The unparalleled outcry from players, fans, press, and politicians about loot boxes in Star Wars Battlefront II signaled that we were at a breaking point. A flagship title of perhaps the world’s most profitable and famous IP was monetizing through microtransactions and loot boxes so pervasively that it felt openly exploitative. Every aspect of the game was now bent toward facilitating microtransactions. Characters or power-ups can take days worth of play to earn, which makes purchasing them in an in-game store more tempting.
A process that had begun over a decade ago has reached a crisis point. Loot boxes have brought the video game industry to a crossroads, and the path taken now will shape the future of the industry in profound ways.
It could take months or years before a final ruling is settled in any jurisdiction, and even then, a global patchwork of differing laws and rulings will need to be reckoned with. But the implications are clear. The law has always lagged behind technology, but sooner or later it’s going to catch up, and tech companies that are used to doing as they please will suddenly have to figure out what life after regulation looks like.

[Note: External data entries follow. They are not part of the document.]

-- ==== Sys2Proof/Laws/Mode.lean ====
section
/-! SUPPORT. What a mode that passed step 3 of 30_encoding.md R91 satisfies, and the bounds that follow for every index a command
forms (20_memory.md R66). -/

namespace Sys2Proof.Machine

/-- The arithmetic of ModeValid and of the length check, on the mode alone (10_state.md R46). -/
structure ModeFacts (caps : Caps) (m : Mode) : Prop where
  b : 1 ≤ m.b
  c : m.c = 1 ∨ m.c = 2
  ne : m.ne ≤ caps.emax.val
  np : m.np ≤ caps.pmax.val
  rise : ∀ k, k ≤ m.ne → Mode.e m k < Mode.e m (k + 1)
  prise : ∀ k, k ≤ m.np → Mode.p m k ≤ Mode.p m (k + 1)
  first : Mode.e m 0 ≤ Mode.p m 0
  last : Mode.p m m.np ≤ Mode.e m m.ne
  padded : Mode.p m (m.np + 1) ≤ Mode.e m (m.ne + 1)
  pend : ∃ k, k ≤ m.ne + 1 ∧ m.pend = Mode.e m k
  length : m.b * m.c * Mode.e m (m.ne + 1) ≤ Caps.nmax caps

theorem readTable_ok {m : MemName} {n : Nat} {mem : Memory} {t : List Nat} (h : readTable m n mem = .ok t) :
    Written mem m 0 n ∧ t = (List.range n).map (fun k => u32 (vals mem m k)) := by
  unfold readTable at h
  obtain ⟨ws, hw, ht⟩ := bind_ok.mp h
  obtain ⟨h1, rfl⟩ := readSlice_ok hw
  simp only [Nat.zero_add] at h1
  cases ht
  refine ⟨h1, ?_⟩
  simp [sliceOf]

/-- A table whose entries are written is read whole. -/
theorem readTable_written {m : MemName} {n : Nat} {mem : Memory} (h : Written mem m 0 n) :
    readTable m n mem = .ok ((List.range n).map (fun k => u32 (vals mem m k))) := by
  unfold readTable
  rw [readSlice_vals (lo := 0) (n := n) (fun k h1 h2 => h k (by omega) h2), ok_bind]
  simp [sliceOf]

/-- Entry `k` of a table that was read. -/
theorem entry_range (f : Nat → Nat) {n k : Nat} (h : k < n) : entry ((List.range n).map f) k = f k := by
  simp [entry, List.getD_eq_getElem?_getD, h]

/-- A mode that passes the checks is the one the registers and tables hold, and satisfies the arithmetic. -/
theorem checkMode_inv {s : State} {m : Mode} (h : checkMode s = .ok m) :
    HoldsMode s m ∧ Written s.mem .ebands 0 (m.ne + 2) ∧ Written s.mem .pbands 0 (m.np + 2) ∧ ModeFacts s.caps m := by
  simp only [checkMode] at h
  obtain ⟨_, h1, h⟩ := bind_ok.mp h
  obtain ⟨_, h2, h⟩ := bind_ok.mp h
  obtain ⟨_, h3, h⟩ := bind_ok.mp h
  obtain ⟨e, he, h⟩ := bind_ok.mp h
  obtain ⟨_, h4, h⟩ := bind_ok.mp h
  obtain ⟨p, hp, h⟩ := bind_ok.mp h
  obtain ⟨_, h5, h⟩ := bind_ok.mp h
  obtain ⟨_, h6, h⟩ := bind_ok.mp h
  obtain ⟨_, h7, h⟩ := bind_ok.mp h
  obtain ⟨_, h8, h⟩ := bind_ok.mp h
  obtain ⟨_, h9, h⟩ := bind_ok.mp h
  cases h
  obtain ⟨hwe, hte⟩ := readTable_ok he
  obtain ⟨hwp, htp⟩ := readTable_ok hp
  have r1 := require_ok.mp h1
  have r2 := require_ok.mp h2
  have r3 := require_ok.mp h3
  have r4 := require_ok.mp h4
  have r5 := require_ok.mp h5
  have r6 := require_ok.mp h6
  have r7 := require_ok.mp h7
  have r8 := require_ok.mp h8
  have r9 := require_ok.mp h9
  simp only [Bool.or_eq_true, Bool.and_eq_true, decide_eq_true_eq] at r1 r2 r3 r6 r7 r9
  simp only [ebandsRise, pbandsRise, List.all_eq_true, List.mem_range, decide_eq_true_eq] at r4 r5
  simp only [pendOnBoundary, List.any_eq_true, List.mem_range, beq_iff_eq] at r8
  refine ⟨⟨rfl, rfl, rfl, rfl, rfl, hte, htp⟩, hwe, hwp, ?_⟩
  exact
    { b := r1, c := r2, ne := r3.1, np := r3.2
      rise := fun k hk => r4 k (Nat.lt_succ_of_le hk)
      prise := fun k hk => r5 k (Nat.lt_succ_of_le hk)
      first := r6.1, last := r6.2, padded := r7
      pend := by obtain ⟨k, hk, hp⟩ := r8; exact ⟨k, Nat.le_of_lt_succ hk, hp⟩
      length := r9 }

theorem checkMode_facts {s : State} {m : Mode} (h : checkMode s = .ok m) : ModeFacts s.caps m := (checkMode_inv h).2.2.2

namespace ModeFacts

variable {caps : Caps} {m : Mode}

theorem c_pos (h : ModeFacts caps m) : 1 ≤ m.c := by have := h.c; omega

theorem c_le (h : ModeFacts caps m) : m.c ≤ 2 := by have := h.c; omega

theorem bq_pos (h : ModeFacts caps m) : 1 ≤ Mode.bq m := Nat.mul_pos h.b h.c_pos

theorem e_mono (h : ModeFacts caps m) {i j : Nat} (hij : i ≤ j) (hj : j ≤ m.ne + 1) : Mode.e m i ≤ Mode.e m j := by
  induction j with
  | zero => have : i = 0 := by omega
            subst this; exact Nat.le_refl _
  | succ j ih =>
    rcases Nat.lt_or_ge i (j + 1) with hlt | hge
    · exact Nat.le_trans (ih (by omega) (by omega)) (Nat.le_of_lt (h.rise j (by omega)))
    · have : i = j + 1 := by omega
      subst this; exact Nat.le_refl _

theorem p_mono (h : ModeFacts caps m) {i j : Nat} (hij : i ≤ j) (hj : j ≤ m.np + 1) : Mode.p m i ≤ Mode.p m j := by
  induction j with
  | zero => have : i = 0 := by omega
            subst this; exact Nat.le_refl _
  | succ j ih =>
    rcases Nat.lt_or_ge i (j + 1) with hlt | hge
    · exact Nat.le_trans (ih (by omega) (by omega)) (h.prise j (by omega))
    · have : i = j + 1 := by omega
      subst this; exact Nat.le_refl _

theorem e_ge (h : ModeFacts caps m) {k : Nat} (hk : k ≤ m.ne + 1) : k ≤ Mode.e m k := by
  induction k with
  | zero => omega
  | succ k ih => have := h.rise k (by omega); have := ih (by omega); omega

theorem flatStart_mono (h : ModeFacts caps m) {i j : Nat} (hij : i ≤ j) (hj : j ≤ m.ne + 1) :
    Mode.flatStart m i ≤ Mode.flatStart m j := Nat.mul_le_mul_left _ (h.e_mono hij hj)

theorem flatStart_lt (h : ModeFacts caps m) {i : Nat} (hi : i ≤ m.ne) : Mode.flatStart m i < Mode.flatStart m (i + 1) :=
  Nat.mul_lt_mul_of_pos_left (h.rise i hi) h.bq_pos

theorem flatStart_le (h : ModeFacts caps m) {i : Nat} (hi : i ≤ m.ne + 1) : Mode.flatStart m i ≤ Caps.nmax caps :=
  Nat.le_trans (h.flatStart_mono hi (Nat.le_refl _)) h.length

theorem flatStart_add_flatLen (h : ModeFacts caps m) {i : Nat} (hi : i ≤ m.ne) :
    Mode.flatStart m i + Mode.flatLen m i = Mode.flatStart m (i + 1) := by
  have := h.flatStart_mono (i := i) (j := i + 1) (by omega) (by omega)
  unfold Mode.flatLen; omega

theorem bandStart_mono (h : ModeFacts caps m) {i j : Nat} (hij : i ≤ j) (hj : j ≤ m.ne + 1) :
    Mode.bandStart m i ≤ Mode.bandStart m j := Nat.mul_le_mul_left _ (h.e_mono hij hj)

theorem pitchStart_mono (h : ModeFacts caps m) {i j : Nat} (hij : i ≤ j) (hj : j ≤ m.np + 1) :
    Mode.pitchStart m i ≤ Mode.pitchStart m j := Nat.mul_le_mul_left _ (h.p_mono hij hj)

theorem pitchStart_le (h : ModeFacts caps m) {k : Nat} (hk : k ≤ m.np + 1) : Mode.pitchStart m k ≤ Caps.nmax caps :=
  Nat.le_trans (Nat.mul_le_mul_left _ (Nat.le_trans (h.p_mono hk (Nat.le_refl _)) h.padded)) h.length

/-- Pitch bands lie inside the bands (check 6). -/
theorem pitch_within (h : ModeFacts caps m) {k : Nat} (hk : k ≤ m.np) :
    Mode.flatStart m 0 ≤ Mode.pitchStart m k ∧ Mode.pitchStart m k ≤ Mode.flatStart m m.ne :=
  ⟨Nat.mul_le_mul_left _ (Nat.le_trans h.first (h.p_mono (Nat.zero_le _) (by omega))),
   Nat.mul_le_mul_left _ (Nat.le_trans (h.p_mono hk (by omega)) h.last)⟩

theorem flatStart_eq (i : Nat) : Mode.flatStart m i = Mode.bandStart m i * m.c := by
  simp only [Mode.flatStart, Mode.bandStart, Mode.bq]; ring

/-- Position `j`, channel `c` of band `i` lies in the band's flat range (00_scope.md R11). -/
theorem flat_bounds {i j c : Nat} (hc : c < m.c) (hj : Mode.bandStart m i ≤ j) (hj' : j < Mode.bandStart m (i + 1)) :
    Mode.flatStart m i ≤ Mode.flat m j c ∧ Mode.flat m j c < Mode.flatStart m (i + 1) := by
  rw [flatStart_eq, flatStart_eq]
  have h1 : Mode.bandStart m i * m.c ≤ j * m.c := Nat.mul_le_mul_right _ hj
  have h2 : (j + 1) * m.c ≤ Mode.bandStart m (i + 1) * m.c := Nat.mul_le_mul_right _ hj'
  have h3 : (j + 1) * m.c = j * m.c + m.c := Nat.succ_mul _ _
  unfold Mode.flat
  omega

theorem flat_inj {j j' c c' : Nat} (hc : c < m.c) (hc' : c' < m.c) (h : Mode.flat m j c = Mode.flat m j' c') :
    j = j' ∧ c = c' := by
  unfold Mode.flat at h
  have hd := congrArg (· / m.c) h
  have hr := congrArg (· % m.c) h
  simp only [Nat.mul_comm j, Nat.mul_comm j', Nat.mul_add_div (by omega : 0 < m.c), Nat.div_eq_of_lt hc,
    Nat.div_eq_of_lt hc', Nat.mul_add_mod, Nat.mod_eq_of_lt hc, Nat.mod_eq_of_lt hc'] at hd hr
  omega

theorem nmax_le (caps : Caps) : Caps.nmax caps ≤ 65536 := by
  have := caps.nmaxLess1.isLt; unfold Caps.nmax; omega

/-- An energy index is inside its memory and inside 16 bits. -/
theorem energyIndex_lt (h : ModeFacts caps m) {i c : Nat} (hi : i < m.ne) (hc : c < m.c) :
    Mode.energyIndex m i c < m.ne * m.c ∧ m.ne * m.c ≤ 2 * caps.emax.val ∧ m.ne * m.c < 65536 := by
  have h1 : (i + 1) * m.c ≤ m.ne * m.c := Nat.mul_le_mul_right _ hi
  have h2 : (i + 1) * m.c = i * m.c + m.c := Nat.succ_mul _ _
  have h3 : m.ne * m.c ≤ caps.emax.val * 2 := Nat.mul_le_mul h.ne h.c_le
  have h4 : m.ne + 1 ≤ Mode.e m (m.ne + 1) := h.e_ge (Nat.le_refl _)
  have h5 : m.c * (m.ne + 1) ≤ m.b * m.c * Mode.e m (m.ne + 1) := by
    have : m.c ≤ m.b * m.c := Nat.le_mul_of_pos_left _ h.b
    exact Nat.mul_le_mul this h4
  have h6 := h.length
  have h7 := nmax_le caps
  have h8 : m.c * (m.ne + 1) = m.ne * m.c + m.c := by ring
  have h9 := h.c_pos
  unfold Mode.energyIndex
  omega

/-- A spectrum index below the spectrum length is one of the map's. -/
theorem mapped_spectrum (h : ModeFacts caps m) (s : Spectrum) {f : Nat} (hf : f < Mode.flatStart m (m.ne + 1)) :
    addrMapped caps (addr (sel s) f) = true := by
  have h1 := h.flatStart_le (Nat.le_refl (m.ne + 1))
  have h2 := nmax_le caps
  rw [addrMapped_addr _ _ _ (by omega)]
  exact decide_eq_true (show f < Caps.nmax caps by omega)

theorem mapped_energy (h : ModeFacts caps m) (k : EnergyMem) {i c : Nat} (hi : i < m.ne) (hc : c < m.c) :
    addrMapped caps (addr (bank k) (Mode.energyIndex m i c)) = true := by
  obtain ⟨h1, h2, h3⟩ := h.energyIndex_lt hi hc
  rw [addrMapped_addr _ _ _ (by omega)]
  exact decide_eq_true (show Mode.energyIndex m i c < max 1 (2 * caps.emax.val) by omega)

end ModeFacts

end Sys2Proof.Machine
end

Previously, most defenders of the loot box economy and its associated trading websites said that since real currency wasn’t being won, no real gambling was taking place. But according to some legal experts, that isn’t strictly true.
In a recent episode of his Robot Congress podcast, prominent video game attorney Ryan Morrison interviewed another lawyer, Marc Whipple, who has experience in the gaming industry. Whipple said that gambling, in “most jurisdictions,” was judged to be such if it had three critical elements: “Consideration, which means you have to pay something to play. Chance, which means there has to be something outside your control that determines the outcome of the game. And a prize. And of course, a prize is something, anything of value.”
Whipple added, with deliberate clarity: “As close as I’m ever getting to giving actual legal advice to strangers on the internet who are not my clients is this: no, it does not have to be money. It has to be something of value, period.”
This discussion neatly lays out where the legal battle lines actually are. The issue has come up a handful of times in American courts, but the industry won those cases because digital objects were determined to have no value. In Whipple’s mind, this was because the judges were not “technologically literate,” and “did not understand what was going on,” instead seeing this very lucrative form of commerce as nothing more than “blips on a screen.”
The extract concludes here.